_WORK INSTRUCTION_
Gather all lines in the entries below that include the word "intTypes".

——————

/-- The FN combination is one the entry of `opc` defines. `none`: the opcode is not assigned (05, Table 5.9). -/
def fnOk (opc : Nat) (f : Fields) : Option Bool :=
  match vform opc with
  | some v => some (vfn v f)
  | none =>
    match opc with
    | 0x009 => some (decide (f.fn.toNat < 3) && f.aux != 0)
    | 0x00C => some (f.fn == 0 || f.fn == 0x800)
    | 0x00E => some (decide (f.fn.toNat < 2))
    | 0x041 => some (f.type == 4 && f.mode == 0 && decide (f.sel < 7))
    | 0x043 => some (f.type == 4 && f.mode == 0 && decide (f.sel < 7))
    | 0x060 => some ([0, 4].contains f.type && f.mode == 0 && decide (f.sel < 6) && !f.x)
    | 0x063 => some (f.fn == 0x800)
    | 0x0C6 => some (f.type == 8 && f.mode == 0 && decide (f.sel < 8) && !f.x)
    | 0x0F0 => some (floatTypes.contains f.type && floatTypes.contains f.sel && f.type != f.sel && !f.x && !f.imm32 && convIndex f)
    | 0x0F1 => some ([8, 9, 10].contains f.type && intTypes.contains f.sel && !f.x && !f.imm32 && convIndex f)
    | 0x0F2 => some (intTypes.contains f.type && [8, 9, 10].contains f.sel && !f.x && !f.imm32 && convIndex f)
    | 0x0F3 => some (f.type == 0 && f.sel == 0 && !f.x)
    | 0x141 => some ([4, 5, 6].contains f.type && decide (f.mode < 2) && f.sel == 0 && !f.x && !f.imm32)
    | 0x142 => some (f.type == 0 && decide (f.mode < 3) && f.sel == 0 && !f.x && !f.imm32)
    | 0x143 => some (f.type == 0 && decide (f.mode < 3) && f.sel == 0 && !f.x && !f.imm32)
    | 0x144 => some ([0, 4, 8].contains f.type && decide (f.sel < if f.type = 8 then 3 else 6) &&
                (f.mode == 0 || (f.type == 8 && f.sel == 0)) && !f.x && !f.imm32)
    | 0x145 => some ([0, 4, 8].contains f.type && decide (f.sel < if f.type = 8 then 3 else 6) &&
                (f.mode == 0 || (f.type == 8 && f.sel == 0)) && !f.imm32)
    | 0x180 => some (!f.imm32)
    | 0x181 => some (!f.imm32)
    | 0x182 => some (!f.imm32)
    | 0x188 => some (decide (f.fn.toNat < 16))
    | 0x189 => some (decide (f.fn.toNat < 16))
    | 0x18A => some (decide (f.fn.toNat < 16))
    | 0x18B => some ([8, 9, 10, 0].contains f.type && decide (f.fn.toNat < 128))
    | 0x190 => some ([11, 12, 13].contains f.type && decide (f.fn.toNat < 128))
    | 0x191 => some (decide (f.fn.toNat < 4))
    | 0x1C0 => some (memFn f true)
    | 0x1C1 => some (memFn f true)
    | 0x1C2 => some (memFn f false)
    | 0x1C3 => some (memFn f false)
    | 0x1C4 => some (memTypes.contains f.type && f.fnBits 8 4 == 0 && !f.imm32 && f.fnBits 10 9 != 3)
    | 0x1C5 => some (memTypes.contains f.type && f.fnBits 8 4 == 0 && !f.imm32 && f.fnBits 10 9 != 3)
    | 0x1C8 => some (f.fnBits 10 8 == 0)
    | 0x1C9 => some (!f.imm32 && f.fnBits 5 0 == 0 && decide (f.fnBits 8 6 ≤ 4) && [0, 2].contains (f.fnBits 10 9))
    | 0x1D0 => some (decide (f.fn.toNat < 2))
    | 0x1D1 => some (f.fn == 0 || f.fn == 2)
    | 0x1D2 => some (f.fn == 0 || f.fn == 2)
    | 0x1D3 => some (f.fn == 0 || f.fn == 2)
    | 0x1E0 => some (copyFn false f)
    | 0x1E1 => some (copyFn false f)
    | 0x1E2 => some (copyFn false f)
    | 0x1E3 => some (copyFn false f)
    | 0x1E4 => some (copyFn false f)
    | 0x1E5 => some (copyFn true f)
    | 0x1E6 => some (copyFn true f)
    | 0x240 => some (!f.imm32 && f.fnBits 6 0 == 0 && f.fnBits 10 7 != 0)
    | 0x241 => some (atomFn f false)
    | 0x242 => some (!f.imm32 && f.fnBits 6 0 == 4)
    | 0x243 => some (atomFn f true)
    | 0x248 => some (decide (f.fn.toNat < 16))
    | 0x249 => some (decide (f.fn.toNat < 16))
    | 0x24A => some (decide (f.fn.toNat < 16))
    | 0x250 => some (decide (f.fn.toNat < 16))
    | 0x280 => some (decide (f.fn.toNat < 2))
    | 0x281 => some (decide (f.fn.toNat < 9))
    | 0x282 => some (decide (f.fn.toNat < 9))
    | 0x283 => some (decide (f.fn.toNat < 3))
    | 0x2A0 => some (decide (f.fn.toNat < 32))
    | 0x2A1 => some (decide (f.fn.toNat ≤ 16))
    | 0x2A2 => some (decide (f.fn.toNat < 64))
    | 0x2E1 => some (decide (f.fn.toNat < 5))
    | o =>
      if [0x001, 0x002, 0x003, 0x004, 0x005, 0x006, 0x007, 0x008, 0x00A, 0x00B, 0x00D, 0x24B, 0x258, 0x259, 0x25A, 0x2C0,
          0x2C1, 0x2C2, 0x2C3, 0x2C4, 0x2C8, 0x2C9, 0x2CA, 0x2CB, 0x2D0, 0x2D8, 0x2D9, 0x2E0].contains o
      then some (f.fn == 0) else none

/-- Every operand field that the entry of `opc` does not use is 0 (05, R97; Table 5.10). -/
def fieldsOk (opc : Nat) (f : Fields) : Bool :=
  match vform opc with
  | some v => srcFields v.srcs f
  | none =>
    match opc with
    | 0x002 => f.d == 0 && f.a == 0 && f.b == 0
    | 0x003 => f.d == 0 && f.a == 0
    | 0x004 => f.d == 0 && auxFree f (isBc f.a)
    | 0x005 => f.d == 0 && f.a == 0 && f.b == 0
    | 0x006 => f.d == 0 && f.b == 0 && f.aux == 0
    | 0x009 => f.d == 0 && f.b == 0
    | 0x00C => f.d == 0 && if f.imm32 then f.a == 0 else f.b == 0 && f.aux == 0
    | 0x00D => f.a == 0 && f.b == 0 && f.aux == 0
    | 0x00E => f.d == 0 && f.b == 0 && f.aux == 0
    | 0x041 => srcFields 2 f
    | 0x043 => srcFields 2 f
    | 0x060 => srcFields 2 f
    | 0x063 => f.a == 0
    | 0x0C6 => srcFields 2 f
    | 0x0F0 => f.b == 0
    | 0x0F1 => f.b == 0
    | 0x0F2 => f.b == 0
    | 0x0F3 => if f.imm32 then f.a == 0 else f.b == 0 && auxFree f (isBc f.a)
    | 0x142 => srcFields (if f.mode = 1 then 2 else 1) f
    | 0x143 => srcFields 1 f
    | 0x144 => srcFields 1 f
    | 0x145 => srcFields 1 f
    | 0x180 => bitsOf f.aux.toNat 15 12 == 0
    | 0x181 => bitsOf f.aux.toNat 15 12 == 0
    | 0x188 => f.d == 0 && f.a == 0 && f.b == 0 && f.aux == 0
    | 0x189 => f.a == 0 && f.aux == 0
    | 0x18A => f.d == 0 && auxFree f (isBc f.a)
    | 0x18B => f.d == 0 && f.aux == 0
    | 0x191 => f.d == 0 && f.b == 0 && auxFree f (isBc f.a)
    | 0x1C4 => f.b == 0 && decide (f.aux.toNat < 16)
    | 0x1C5 => f.b == 0 && decide (f.aux.toNat < 16)
    | 0x1C8 => f.d == 0 && if f.imm32 then f.a == 0 else f.b == 0 && f.aux == 0
    | 0x1C9 => f.d == 0
    | 0x1D0 => f.d == 0
    | 0x1D1 => f.d == 0 && f.b == 0 && f.aux == 0 && (f.fn == 0 || f.a == 0)
    | 0x1D2 => f.d == 0 && f.b == 0 && f.aux == 0 && (f.fn == 0 || f.a == 0)
    | 0x1D3 => f.d == 0 && f.b == 0 && f.aux == 0 && (f.fn == 0 || f.a == 0)
    | 0x240 => f.d == 0 && f.a == 0 && f.b == 0 && f.aux == 0
    | 0x248 => f.d == 0 && f.b == 0 && f.aux == 0
    | 0x249 => f.d == 0 && f.b == 0 && f.aux == 0
    | 0x24A => f.d == 0 && f.a == 0 && f.b == 0 && f.aux == 0
    | 0x258 => f.d == 0 && f.b == 0 && f.aux == 0
    | 0x259 => f.b == 0 && f.aux == 0
    | 0x25A => f.d == 0 && f.b == 0 && f.aux == 0
    | 0x280 => f.d == 0 && if f.fn == 1 then decide (f.aux.toNat < 64) else auxFree f (isBc f.b)
    | 0x281 => f.d == 0 && (f.fn != 0 || f.b == 0)
    | 0x282 => f.a == 0 && f.b == 0 && f.aux == 0
    | 0x283 => f.a == 0 && f.b == 0 && f.aux == 0
    | 0x2A0 => f.d == 0 && f.b == 0 && f.aux == 0
    | 0x2A1 => f.d == 0 && f.a == 0 && f.b == 0 && f.aux == 0
    | 0x2A2 => f.a == 0 && f.b == 0 && f.aux == 0
    | 0x2C0 => f.d == 0 && f.a == 0 && f.b == 0
    | 0x2C2 => f.d == 0 && f.a == 0 && f.b == 0
    | 0x2C3 => f.a == 0 && f.b == 0 && decide (f.aux.toNat < 256)
    | 0x2C4 => f.d == 0 && f.b == 0 && decide (f.aux.toNat < 256)
    | 0x2C8 => f.d == 0 && f.aux == 0
    | 0x2C9 => f.d == 0 && f.aux == 0
    | 0x2D0 => f.d == 0 && f.aux == 0
    | 0x2D8 => f.a == 0 && f.b == 0 && decide (f.aux.toNat < 64)
    | 0x2D9 => f.d == 0 && f.a == 0 && f.b == 0
    | 0x2E1 => f.d == 0
    | o =>
      if [0x141, 0x182, 0x190, 0x1C0, 0x1C1, 0x1C2, 0x1C3, 0x1E0, 0x1E1, 0x1E2, 0x1E3, 0x1E4, 0x1E5, 0x1E6, 0x241, 0x242,
          0x243, 0x250].contains o
      then true
      else f.d == 0 && f.a == 0 && f.b == 0 && f.aux == 0

/-- The first condition of Table 5.10 that makes a word with this OPC no instruction, if any (05, R109 step 1). -/
def check (opc : Nat) (f : Fields) : Option FormError :=
  match fnOk opc f with
  | none => some .unassigned
  | some fnGood =>
    if !fnGood || (plainGuard opc && f.grd != 7 && f.grd != 0xF) then some .fnCombination
    else if f.la != 0 && !longLatency opc then some .lookahead
    else if f.bh != 0 && !branch opc then some .branchHint
    else if !fieldsOk opc f then some .unusedField
    else none
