-- ==== Sys2Proof/Machine/State.lean ====
section
/-! DEFINITION. Everything the spec gives the machine, as plain data, and the machine right after reset. -/

namespace Sys2Proof.Machine

/-! ## One group -/

/-- Whose stack entry it is (06, Table 6.2, TAG). -/
inductive Tag where
  | slotA | slotB | group
  deriving DecidableEq, Repr, Inhabited

/-- What a stack entry is (06, Table 6.2, KIND). -/
inductive EntryKind where
  | pending | join | ret
  deriving DecidableEq, Repr, Inhabited

/-- A reconvergence stack entry (06, Table 6.2). -/
structure StackEntry where
  kind : EntryKind
  tag  : Tag
  fmt  : Word
  rpc  : Word
  pc   : Word
  mask : LaneMask
  deriving DecidableEq, Repr, Inhabited

/-- A PC slot (06, R117). It is live when `owned` is nonempty. `stream` holds the words fetched and not yet issued, by
PC (05, R113); `yieldAt` is the cycle at which a `yield` began to hold the slot (06, R144) and `yieldFor` the active
groups that have not issued since. -/
structure PcSlot where
  pc       : Word := 0
  rpc      : Word := 0xFFFFFFFF
  fmt      : Word := 0
  active   : LaneMask := 0
  owned    : LaneMask := 0
  join     : Bool := false
  yieldAt  : Option Nat := none
  yieldFor : List Nat := []
  stream   : Tbl (BitVec 96) := []
  deriving DecidableEq, Repr, Inhabited

/-- A value as a source reads it: one word, or one word per lane, each with its poison bit (15, R341). -/
structure Value where
  vec    : Bool
  vals   : List Word
  poison : LaneMask
  deriving DecidableEq, Repr, Inhabited

/-- A mapped main vector name: a word and a poison bit per lane (05, R105; 15, R341). -/
structure VReg where
  vals   : List Word
  poison : LaneMask
  deriving DecidableEq, Repr, Inhabited

/-- A latch entry h0 to h2 and how many more instructions of its slot may read it (05, R106). -/
structure LatchEntry where
  value : Value
  age   : Nat
  slotB : Bool
  deriving DecidableEq, Repr, Inhabited

/-- A destination of a long-latency instruction. -/
inductive DName where
  | v (n : Nat) | s (n : Nat) | p (n : Nat) | special (n : Nat)
  deriving DecidableEq, Repr, Inhabited

/-- What an open window will deliver to one name: the lanes delivered, their words and poison (05, R111). The register
file keeps the name's old value, its shadow, until the window closes. -/
structure WinDest where
  name   : DName
  lanes  : LaneMask
  vals   : List Word
  poison : LaneMask
  deriving DecidableEq, Repr, Inhabited

/-- An open lookahead window (05, R111, R112): how many more instructions each slot may issue, whether the instruction
has completed in every lane, the lanes still held by a fault, the names it delivers and the names a LAST frees when
it closes (R105). `frozen`: a handler runs and its instructions do not count (15, R336). `tally`: what it adds to
metering counters when it completes (17, R382). `id` names it for its held and
its network accesses; `pend`: the lanes that wait for the network (14, R325). -/
structure Window where
  opc     : Nat
  remA    : Option Nat
  remB    : Option Nat
  done    : Bool
  held    : LaneMask
  dests   : List WinDest
  frees   : List Nat
  frozen  : Bool := false
  tally   : List (Nat × Nat) := []
  id      : Nat := 0
  pend    : LaneMask := 0
  deriving DecidableEq, Repr, Inhabited

/-- A zero-overhead loop level (06, R130). -/
structure LoopLevel where
  opened : Bool := false
  count  : Word := 0
  start  : Word := 0
  stop   : Word := 0
  depth  : Nat := 0
  deriving DecidableEq, Repr, Inhabited

/-- One lane of a held instruction: its lane number, address and data as read at issue (15, R340). -/
structure ReplayLane where
  lane : Nat
  addr : Nat
  data : List Word
  deriving DecidableEq, Repr, Inhabited

/-- What an instruction read as it issued first (15, R338, R340): its slot, its active lanes and its operands by `Opnd.key`. -/
structure Capture where
  slotB : Bool
  act   : LaneMask
  vals  : Tbl Value
  deriving DecidableEq, Repr, Inhabited

/-- The replay entry (15, R340). With `whole` the instruction has had no effect and reissues as a whole, with the operands it captured. `tally`: what its completed lanes
add to counters once the instruction retires (12, R285). `resumed`: an `rte` has brought it back, and it has not been reissued since (R335). -/
structure Replay where
  opc    : Nat
  fields : Fields
  pc     : Word
  slotB  : Bool
  whole  : Bool
  seq    : Nat
  lanes  : List ReplayLane
  win    : Nat := 0
  tally  : List (Nat × Nat) := []
  capture : Option Capture := none
  resumed : Bool := false
  deriving DecidableEq, Repr, Inhabited

/-- What a trap reports (15, Table 15.2). `atPc`: TPC is `pc` although the trap is asynchronous. -/
structure TrapInfo where
  code   : Nat
  field  : Nat := 0
  cause  : Nat := 0
  access : Nat := 0
  pc     : Word := 0
  info   : Word := 0
  addr   : Nat := 0
  mask   : LaneMask := 0
  slotB  : Bool := false
  async  : Bool := false
  atPc   : Bool := false
  deriving DecidableEq, Repr, Inhabited

/-- What a trap saves (15, R336). -/
structure TrapFrame where
  slotA : PcSlot
  slotB : PcSlot
  latch : List LatchEntry
  q0    : Option Value
  q1    : Option Value
  depth : Nat
  replay : Option Replay := none
  capture : Option Capture := none
  deriving DecidableEq, Repr, Inhabited

/-- A sleeping `waita` (12, R288): the word (`sp`: scratchpad) by address and by place, and what ends the sleep. -/
structure WaitaWait where
  sp      : Bool
  addr    : Nat
  place   : Nat
  notify  : Bool
  wide    : Bool
  cond    : Nat
  cmp     : Nat
  timeout : Nat
  woken   : Bool
  deriving DecidableEq, Repr, Inhabited

/-- A lock held or asked for: the virtual address of its record and its guarded ranges, base and length (12, R289), with the device
physical address of the record and the guarded physical intervals found at the request (R292). -/
structure Holding where
  record : Nat
  ranges : List (Nat × Nat)
  place  : Nat := 0
  guards : List (Nat × Nat) := []
  deriving DecidableEq, Repr, Inhabited

/-- Why a group waits (04, R87; 15, Table 15.5, WAITK). `again`: its instruction has not gone through and will be tried again; what it waits
for is told by its stall reason. -/
inductive Wait where
  | none
  | barrier (id : Nat) (phase : Bool)
  | barrierNext (id : Nat)
  | gbar
  | waita (w : WaitaWait)
  | lock (h : Holding)
  | resample
  | fault (seq : Nat)
  | dormant
  | alloc
  | mma
  | again
  | nfence (queue : Option Nat)
  deriving DecidableEq, Repr, Inhabited

/-- A request of the spill region of the reconvergence stack (06, R121). -/
inductive SpillReq where
  | none | wanted | granted
  deriving DecidableEq, Repr, Inhabited

/-- A group: its registers (05, Table 5.7), path state (06), trap state (15) and place (04, R75). `need`: the physical
registers that its waiting first write asks for; `granted`: those set aside for it (04, R90). `issued`: an instruction issued since the last
sample; `issuedAt`: the cycle of the last one; `went`: its latest issue turn came to an instruction's issue or to a trap; `deepKinds`: what the
core wrote to the spill region, the topmost first (06, R126); `resumed`: the group was resumed or stepped since its core was halted (17, R391,
R394); `capture`: the operands of the instruction that a slot reissues whole (15, R338, R340); `triedA`, `triedB`: the PC at which the slot was last tried and did not
issue, and why (06, R133). -/
structure Group where
  team     : Nat
  grpid    : Nat
  width    : Nat
  core     : Nat
  sched    : Nat
  units    : List Nat
  placedAt : Nat := 0
  slotA    : PcSlot := {}
  slotB    : PcSlot := {}
  lastB    : Bool := true
  exited   : LaneMask := 0
  vregs    : Tbl VReg := []
  sregs    : Tbl Word := []
  spoison  : BitVec 64 := 0
  preds    : List LaneMask := []
  loops    : List LoopLevel := []
  cbs      : Tbl Nat := []
  latch    : List LatchEntry := []
  q0       : Option Value := none
  q1       : Option Value := none
  windows  : List Window := []
  stack    : List StackEntry := []
  deep     : Nat := 0
  deepKinds : List EntryKind := []
  spill    : SpillReq := .none
  sat      : Bool := false
  uflow    : Word := 0
  mflush   : Word := 0
  mwrap    : Word := 0
  cycle    : Nat := 0
  lin      : Tbl Nat := []
  par      : Tbl Nat := []
  ord      : Tbl Nat := []
  slotNo   : Tbl Nat := []
  oslot    : Tbl Nat := []
  dormFmt  : Option Word := none
  wait     : Wait := .none
  waitOpc  : Nat := 0
  waitWord : Fields := {}
  waitB    : Bool := false
  stall    : Nat := 0x15
  triedA   : Option (Word × Nat) := none
  triedB   : Option (Word × Nat) := none
  halted   : Bool := false
  resumed  : Bool := false
  stepOnce : Bool := false
  spilled  : Option (Tbl VReg) := none
  inh      : Bool := false
  trapRegs : List Word := []
  frame    : Option TrapFrame := none
  trap     : Option TrapInfo := none
  asyncs   : List TrapInfo := []
  replay   : Option Replay := none
  capture  : Option Capture := none
  ended    : Bool := false
  issued   : Bool := false
  issuedAt : Option Nat := none
  went     : Bool := false
  locks    : List Holding := []
  need     : Nat := 0
  granted  : Nat := 0
  deriving DecidableEq, Repr, Inhabited
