-- ==== Sys2Proof/Machine/Mem.lean ====
section
/-! DEFINITION. Memory (10): bytes at device physical addresses, the home's view of them, what a core's L1 holds dirty,
Silt lines, and scratchpad. -/

namespace Sys2Proof.Machine

/-! ## Bytes in canonical form: addresses strictly rising, no entry equal to 0, which an unlisted address reads as -/

namespace Memory

/-- The byte at `a`; one that is not listed reads 0 (log 1). -/
def read (m : List Host.Cell) (a : Nat) : Byte := Tbl.getD m a 0

/-- Store one byte. -/
def write (m : List Host.Cell) (a : Nat) (b : Byte) : List Host.Cell := if b = 0 then Tbl.erase m a else Tbl.set m a b

/-- Store a list of bytes, the last first overwritten by none: later entries land over earlier ones. -/
def writeAll (m cs : List Host.Cell) : List Host.Cell := cs.foldl (fun m c => write m c.1 c.2) m

/-- The canonical form. -/
abbrev wf (m : List Host.Cell) : Bool := Tbl.sortedFrom 0 m && m.all fun c => c.2 != 0

/-- `n` bytes from `a` up. -/
def bytes (m : List Host.Cell) (a n : Nat) : List Byte := (List.range n).map fun i => read m (a + i)

end Memory

/-- Bytes placed from address `a` up. -/
def cellsAt (a : Nat) : List Byte → List Host.Cell
  | [] => []
  | b :: bs => (a, b) :: cellsAt (a + 1) bs

/-- The cells of the low `n` bytes of a number at `a`. -/
def cellsOf (a n x : Nat) : List Host.Cell := cellsAt a (toBytes n x)

/-- The 128 B line of an address (10, R229). -/
def lineOf (a : Nat) : Nat := a / 128

namespace State

/-! ## Table accessors -/

def core (s : State) (c : Nat) : Core := s.cores.getD c {}
def setCore (s : State) (c : Nat) (x : Core) : State := { s with cores := s.cores.set c x }
def team (s : State) (t : Nat) : Team := s.teams.getD t default
def setTeam (s : State) (t : Nat) (x : Team) : State := { s with teams := s.teams.set t x }
def launch (s : State) (l : Nat) : Launch := s.launches.getD l default
def setLaunch (s : State) (l : Nat) (x : Launch) : State := { s with launches := s.launches.set l x }
def group (s : State) (k : Nat) : Group := s.groups.getD k default
def setGroup (s : State) (k : Nat) (x : Group) : State := { s with groups := s.groups.set k x }
def func (s : State) (f : Nat) : Func := s.funcs.getD f {}
def setFunc (s : State) (f : Nat) (x : Func) : State := { s with funcs := s.funcs.set f x }
def part (s : State) (p : Nat) : Part := s.parts.getD p {}
def setPart (s : State) (p : Nat) (x : Part) : State := { s with parts := s.parts.set p x }
def queue (s : State) (q : Nat) : Queue := s.queues.getD q {}
def setQueue (s : State) (q : Nat) (x : Queue) : State := { s with queues := s.queues.set q x }
def range (s : State) (n : Nat) : RangeEntry := s.ranges.getD n {}
def setRange (s : State) (n : Nat) (x : RangeEntry) : State := { s with ranges := s.ranges.set n x }
def net (s : State) (n : Nat) : NetCtx := s.nets.getD n {}
def setNet (s : State) (n : Nat) (x : NetCtx) : State := { s with nets := s.nets.set n x }
def vdn (s : State) (n : Nat) : VdnEntry := s.vdns.getD n {}
def setVdn (s : State) (n : Nat) (x : VdnEntry) : State := { s with vdns := s.vdns.set n x }
def die (s : State) (n : Nat) : Stack := s.dies.getD n {}
def setDie (s : State) (n : Nat) (x : Stack) : State := { s with dies := s.dies.set n x }
def cluster (s : State) (n : Nat) : Governor := s.clusters.getD n {}
def setCluster (s : State) (n : Nat) (x : Governor) : State := { s with clusters := s.clusters.set n x }
def space (s : State) (a : Nat) : AsEntry := s.spaces.getD a {}
def vm (s : State) (v : Nat) : VmEntry := s.vmids.getD v {}

/-- The functions that answer: in recovery mode, and before the firmware runs, the management window alone (01, R24). -/
def answers (s : State) (func : Nat) : Bool := func == 0 || s.root.running

/-! ## The address map (10, R230–R232) -/

/-- The enabled range that holds a device physical address. -/
def rangeOf (s : State) (pa : Nat) : Option (Nat × RangeEntry) :=
  List.find? (fun (r : Nat × RangeEntry) => r.2.enable && decide (r.2.base ≤ pa / 65536) && decide (pa / 65536 ≤ r.2.limit)) s.ranges

/-- The exclusive OR of the `w`-bit pieces of a line number, `fuel` of them (10, R232). -/
def foldLine (w : Nat) : Nat → Nat → Nat
  | 0, _ => 0
  | n + 1, line => if w = 0 then 0 else Nat.xor (line % 2 ^ w) (foldLine w n (line / 2 ^ w))

/-- The home slice of an address in range `r` (10, R232). -/
def homeSlice (r : RangeEntry) (pa : Nat) : Nat := r.sliceBase + foldLine r.sliceLog 45 (pa / 128)

/-- Stack, channel and byte in the channel of an address in range `r` (10, R232). -/
def placeOf (r : RangeEntry) (pa : Nat) : Nat × Nat × Nat :=
  let g := 256 * 2 ^ r.gran
  let o := pa - r.base * 65536
  let n := o / g
  (r.stackBase + n % 2 ^ r.stackLog, r.chBase + n / 2 ^ r.stackLog % 2 ^ r.chLog,
    r.dramOff * 2 ^ 20 + n / 2 ^ (r.stackLog + r.chLog) * g + o % g)

/-- The stack that holds an address (10, R232). -/
def stackOf (s : State) (pa : Nat) : Nat :=
  match s.rangeOf pa with
  | some r => (placeOf r.2 pa).1
  | none => 0

/-- The pseudo-channel of a byte of a channel (10, R232). -/
def pseudoChannel (coff : Nat) : Nat := coff / 32 % 2

/-- The home slice of an address (10, R232). -/
def sliceOf (s : State) (pa : Nat) : Nat :=
  match s.rangeOf pa with
  | some r => homeSlice r.2 pa
  | none => 0

/-! ## What the home of a byte holds: the DRAM with the requests still on their way to it (10, R229, R233) -/

/-- What a base die's bytes become by a request (10, Table 10.4). -/
def applyReq (m : List Host.Cell) : BdReq → List Host.Cell
  | .wr cells => Memory.writeAll m cells
  | .atom pa op float signed x =>
    Memory.writeAll m (cellsOf pa 4 (combine op float signed (BitVec.ofNat 32 (ofBytes (Memory.bytes m pa 4))) x).toNat)
  | .rd _ _ => m
  | .dtc _ => m

/-- Every byte as its home holds it. -/
def home (s : State) : List Host.Cell := s.bdq.foldl (fun m p => applyReq m p.req) s.mem

/-- One byte at its home. -/
def homeByte (s : State) (pa : Nat) : Byte := Memory.read s.home pa

/-- `n` bytes at their homes. -/
def homeBytes (s : State) (pa n : Nat) : List Byte := Memory.bytes s.home pa n

/-- A number of `n` bytes at its home. -/
def homeNat (s : State) (pa n : Nat) : Nat := ofBytes (s.homeBytes pa n)

/-- One byte as a group on core `c` reads it: the core's own dirty byte, else the home's (12, R271). -/
def coreByte (s : State) (c pa : Nat) : Byte :=
  match Tbl.find? (s.core c).l1 pa with
  | some b => b
  | none => s.homeByte pa

/-- `n` bytes as a group on core `c` reads them. -/
def coreBytes (s : State) (c pa n : Nat) : List Byte := (List.range n).map fun i => s.coreByte c (pa + i)

/-- The lowest tag that no request of the die to the stack holds; none where all 4,096 are out (10, R233). -/
def freeTag (s : State) (die stack : Nat) : Option Nat :=
  let used := (s.bdq.filter fun p => p.die == die && p.stack == stack).filterMap (·.tag) ++
    (s.replies.filter fun r => r.die == die && r.stack == stack).map (·.tag)
  (List.range 4096).find? fun t => !used.contains t

/-- Requests that wait for a tag take those that have come free, in order. -/
def giveTags (s : State) : State :=
  (List.range s.bdq.length).foldl (fun s i =>
    match s.bdq[i]? with
    | some p => if p.tag.isNone then { s with bdq := s.bdq.set i { p with tag := s.freeTag p.die p.stack } } else s
    | none => s) s

/-- The home of `pa` sends a request to its stack; a slice lies on the compute die of its number over 16. -/
def send (s : State) (pa : Nat) (req : BdReq) (bad : List Nat := []) : State :=
  let die := s.sliceOf pa / 16
  let stack := s.stackOf pa
  { s with bdq := s.bdq ++ [{ die := die, stack := stack, tag := s.freeTag die stack, req := req, bad := bad }] }

/-! ## The L2 slices (10, R229) -/

/-- An atom is delivered poisoned by its base die (10, Table 10.4, R238). -/
def diePoisoned (s : State) (atom : Nat) : Bool := s.atomPoison.contains atom || s.atomBad.contains atom || s.macBad.contains (atom / 2)

/-- Cells hold every byte of an atom. -/
def wholeAtom (cells : List Host.Cell) (atom : Nat) : Bool := (List.range 32).all fun i => cells.any fun c => c.1 == 32 * atom + i

/-- An atom as the requests under way leave it is delivered poisoned: a write that brings poison marks it, one that replaces it whole heals
it (16, R373). -/
def atomPoisoned (s : State) (atom : Nat) : Bool :=
  s.bdq.foldl (fun b p =>
    if p.bad.contains atom then true
    else match p.req with | .wr cells => b && !wholeAtom cells atom | _ => b) (s.diePoisoned atom)

/-- The lines of `n` bytes at `pa`. -/
def linesOf (pa n : Nat) : List Nat := if n = 0 then [] else (List.range (lineOf (pa + n - 1) + 1 - lineOf pa)).map (lineOf pa + ·)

——————

_ANSWER SPACE_
    | 0x0F1 => some ([8, 9, 10].contains f.type && intTypes.contains f.sel && !f.x && !f.imm32 && convIndex f)
    | 0x0F2 => some (intTypes.contains f.type && [8, 9, 10].contains f.sel && !f.x && !f.imm32 && convIndex f)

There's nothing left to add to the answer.